/---

-- ==== Sys2Proof/Machine/CoreOps.lean ====
section
/-!
DEFINITION. Cores: commits, streams' enabling, page faults, the stall watch, stops, saves and restores (R91-R123); the
slot planner's reserve (R212-R217); fences (R437-R439).
-/

namespace Sys2Proof.Machine

/-- The state of a core beside its registers. -/
def coreSt (d : Dev) (c : Nat) : CoreSt := tget {} d.cores c

/-- Changes the state of a core. -/
def modCore (d : Dev) (c : Nat) (f : CoreSt → CoreSt) : Dev := { d with cores := tmod {} d.cores c f }

/-- `STATE` of `CORE_STATUS`. -/
def coreState (d : Dev) (c : Nat) : Nat := fget d (regCoreStatus c) fldCoreStatusState

/-- Sets `STATE` of `CORE_STATUS`. -/
def setCoreState (d : Dev) (c v : Nat) : Dev := fset d (regCoreStatus c) fldCoreStatusState v

/-- Work class, instance and context in force in `CORE_CTX`. -/
def coreCtx (d : Dev) (c : Nat) : Nat × Nat × Nat :=
  (fact d (regCoreCtx c) fldCoreCtxWorkClass, fact d (regCoreCtx c) fldCoreCtxInstance,
   fact d (regCoreCtx c) fldCoreCtxContext)

/-- A core begins to run a context. -/
def startCore (d : Dev) (c : Nat) : Dev := islandWork (modCore (setCoreState d c 1) c (fun k => { k with since := tb2 d })) c

/-- The reject of a write to a core's block (R11, R123). -/
def coreReject (d : Dev) (c key : Nat) : Dev :=
  cfgReject d (regCoreStatus c) fldCoreStatusCfgReject 0x1101 key c

/-- The reject of a write to a stream's registers: its record names core and stream (R428). -/
def strmReject (d : Dev) (c s key : Nat) : Dev :=
  cfgReject d (regCoreStatus c) fldCoreStatusCfgReject 0x1101 key (coreDetail c s [])

/-- A write of COMMIT (R10, R123): the shadowed fields take effect together, and with no write since the last commit nothing does. A
list with a new base starts at its first descriptor (log entry 23); a core whose `CORE_CTX` names a live context runs it (log entry
24), and the class of that work is the context's, as slot work runs on reserved cores alone (R21, R202). -/
def coreCommit (d : Dev) (c : Nat) : Dev :=
  if !coreOn d c || !d.unput.contains c then d
  else
    let d := { d with unput := d.unput.filter (· != c) }
    let d := (List.range 16).foldl (fun d s =>
      let k := regCoreStrmDesc c s
      if fget d k fldCoreStrmDescDescBase = fact d k fldCoreStrmDescDescBase then commitReg d k
      else fset (commitReg d k) (regCoreStrmPtr c s) fldCoreStrmPtrDescNext 0) d
    let d := commitRegs d [regCoreSaveBase c, regCoreCtx c]
    let (cls, i, x) := coreCtx d c
    if (ctxSt d i x).live then
      let d := if cls = 0 ∧ slotHeld d c then d else setAct d (regCoreCtx c) ((ctxSt d i x).cls * 2048 + i * 16 + x)
      if coreState d c = 0 then startCore d c else d
    else d

/-- Whether a stream's configuration may be enabled (R96, R123). A `BASE` whose bits [37:32] are not 0 is one of those turned away (DESIGN
CHOICE, log entry 141). -/
def strmCfgOk (v : Nat) (slot : Bool) : Bool :=
  let f := fun (x : Fld) => bitsAt v x.lo x.w
  let mode := f fldCoreStrmCfgMode
  let size := f fldCoreStrmCfgSizeLog2
  let base := f fldCoreStrmCfgBase
  let slots := f fldCoreStrmCfgSlots
  let len := if mode = 2 then slots * 2 ^ size else 2 ^ size
  (mode == 1 || mode == 2) &&
    (if mode = 2 then 3 ≤ slots && slots ≤ 16 && 6 ≤ size && size ≤ 20
     else 12 ≤ size && size ≤ 21 && 1 ≤ f fldCoreStrmCfgAhead) &&
    base % 64 == 0 && ((slot && base + len ≤ 0x80000) || (0x80000 ≤ base && base + len ≤ 0x400000))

\---

» Task
Filter the entries above and return only the lines holding "startCore".

» Written response
def startCore (d : Dev) (c : Nat) : Dev := islandWork (modCore (setCoreState d c 1) c (fun k => { k with since := tb2 d })) c
      if coreState d c = 0 then startCore d c else d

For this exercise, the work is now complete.